[Stored data]
****
-- ==== Sys2Proof/Machine/CueBasics.lean ====
section
/-! DEFINITION. The parts of the Cue Engine on which the Channel Controller's own rules rest: reaching a server (R155), CANCEL and STOP (R170), and the channel
record's state, records and reports (R120, R122, R128, R129, R145, R147). -/

namespace Sys2Proof.Machine

/-! ## Events and cues -/

/-- The end of an event, a plain number (R3, R95). -/
def Event.finish (e : Event) : Nat := e.start + e.duration

/-- The in_point of an event, present for CLIP and FIXED (R95). -/
def Material.inPoint : Material → Option Nat
  | .clip _ i => some i
  | .fixed _ i => some i
  | .live _ => none

/-- The material position of a cue: in_point + offset for CLIP and FIXED (R150). -/
def Event.materialPosition (e : Event) (offset : Nat) : Option Nat := e.material.inPoint.map (· + offset)

/-- The live list of a channel; no events when it is absent (R96). -/
def State.live (s : State) (c : Chan) : List Event := (s.ch c).schedule.live.getD []

/-! ## Reaching a server (R155) -/

/-- The standby port on which a server can be reached: its entry is mapped and the port's link state is not DOWN (R155). -/
def State.reach (s : State) (server : Fin 8) : Option Port :=
  let e := s.settings.servers[server.val]
  if e.mapped && s.linkUp (.standby e.port) then some (.standby e.port) else none

/-- CANCEL sent to a server for a player and cue number, or counted as unsent (R170). -/
def State.sendCancel (s : State) (c : Chan) (server : Fin 8) (player number : Nat) : State :=
  match s.reach server with
  | some p => (s.bumpCh c .cancelsSent).send p (.cancel player number)
  | none => s.bumpCh c .cueControlsUnsent

/-- STOP sent to a server for a player and cue number, or counted as unsent (R170). -/
def State.sendStop (s : State) (c : Chan) (server : Fin 8) (player number : Nat) : State :=
  match s.reach server with
  | some p => (s.bumpCh c .stopsSent).send p (.stop player number)
  | none => s.bumpCh c .cueControlsUnsent

/-- CANCEL for a cue whose status is SENT or READY; a FAILED cue has been cancelled already or was never sent (R170). -/
def State.cancelCue (s : State) (c : Chan) (x : Cue) : State :=
  match x.status, x.number with
  | .failed, _ => s
  | _, some n => s.sendCancel c x.server x.player.val n
  | _, none => s

/-- The pending cue, if present, is cancelled and removed (R170). -/
def State.cancelPending (s : State) (c : Chan) : State :=
  match (s.ch c).cue.pendingCue with
  | none => s
  | some x => (s.cancelCue c x).modCue c fun y => { y with pendingCue := none }

/-- The playing cue, if present, is stopped and removed (R170). -/
def State.stopPlaying (s : State) (c : Chan) : State :=
  match (s.ch c).cue.playing with
  | none => s
  | some x =>
    let t := match x.number with
      | some n => s.sendStop c x.server x.player.val n
      | none => s
    t.modCue c fun y => { y with playing := none }

/-- The schedule wait cleared. -/
def State.clearWait (s : State) (c : Chan) : State := s.modCue c fun y => { y with wait := none }

/-! ## The channel record -/

/-- The state of a channel in the Channel Controller. -/
def State.chState (s : State) (c : Chan) : ChannelState := (s.ch c).control.state

/-- A change of state, delivered to the Output Assembler as it is made (R122). -/
def State.setState (s : State) (c : Chan) (x : ChannelState) : State :=
  (s.modControl c fun y => { y with state := x }).modOutput c fun y => { y with delivered := x }

/-- The current record updated while it stands in the ring; a write to a record that is gone is dropped (R145). -/
def State.modRecord (s : State) (c : Chan) (f : TakeoverRecord → TakeoverRecord) : State :=
  match (s.ch c).control.current with
  | none => s
  | some q => s.modControl c fun y => { y with ring := y.ring.map fun r => if r.sequence = q then f r else r }

/-- The current record as it stands in the ring. -/
def State.currentRecord (s : State) (c : Chan) : Option TakeoverRecord :=
  match (s.ch c).control.current with
  | none => none
  | some q => (s.ch c).control.ring.find? fun r => r.sequence == q

/-- A record's outcome set unless it is ON_STANDBY (R129). -/
def keepOnStandby (o : RecordOutcome) (r : TakeoverRecord) : TakeoverRecord :=
  if r.outcome = .onStandby then r else { r with outcome := o }

/-- The sequence of the current record while it stands in the ring. A switched report carries it absent once CLEAR_RECORDS or eight later records have removed the
record (R147), and a cue failed and a returned report follow it (DESIGN CHOICE, log 43). -/
def State.currentSequence (s : State) (c : Chan) : Option Nat := (s.currentRecord c).map (·.sequence)

/-- A cue failed report with CUE_FAILURES (R129, R147). -/
def State.cueFailed (s : State) (c : Chan) : State :=
  (s.bumpCh c .cueFailures).raise
    (.cueFailed c (s.currentSequence c) (s.chState c) (s.ch c).control.awaitingRecue)

/-- R129: an exhaustion of attempts taken by the Channel Controller. -/
def State.exhausted (s : State) (c : Chan) : State :=
  match s.chState c with
  | .cueing =>
    let t := (s.modRecord c fun r => { r with outcome := .cueFailed }).setState c .main
    (t.modControl c fun y => { y with cause := none, awaitingRecue := true }).cueFailed c
  | .fill => (s.modRecord c (keepOnStandby .cueFailed)).cueFailed c
  | .standby => ((s.setState c .fill).stopPlaying c).cueFailed c
  | .returnGuard | .returning => (s.modControl c fun y => { y with returnOrigin := some .fill }).cueFailed c
  | _ => s

/-- R129: a finding of NO_SCHEDULE taken by the Channel Controller. -/
def State.noSchedule (s : State) (c : Chan) : State :=
  match s.chState c with
  | .cueing => (s.modRecord c (keepOnStandby .noSchedule)).setState c .fill
  | .fill => s.modRecord c (keepOnStandby .noSchedule)
  | .standby => (s.setState c .fill).stopPlaying c
  | .returnGuard | .returning => s.modControl c fun y => { y with returnOrigin := some .fill }
  | _ => s

/-- R128: a switch taken by the Channel Controller. -/
def State.switchTaken (s : State) (c : Chan) (kind : CueKind) (t : Nat) : State :=
  match s.chState c, kind with
  | .cueing, .join | .fill, .join =>
    let record (r : TakeoverRecord) : TakeoverRecord :=
      if r.outcome = .onStandby then r else { r with outcome := .onStandby, switchPosition := some t }
    let s := (s.modRecord c record).setState c .standby
    s.raise (.switched c (s.currentSequence c) .join t (s.chState c))
  | .standby, .join | .returnGuard, .join | .returning, .join =>
    s.raise (.switched c (s.currentSequence c) .join t (s.chState c))
  | _, _ => s

end Sys2Proof.Machine
end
****
* [WHAT THIS TASK INVOLVES] Across all the records, find the lines containing the word "returning" and reproduce each one.

* [RESPONSE TO THE EXERCISE]
  | .returnGuard | .returning => (s.modControl c fun y => { y with returnOrigin := some .fill }).cueFailed c
  | .returnGuard | .returning => s.modControl c fun y => { y with returnOrigin := some .fill }
  | .standby, .join | .returnGuard, .join | .returning, .join =>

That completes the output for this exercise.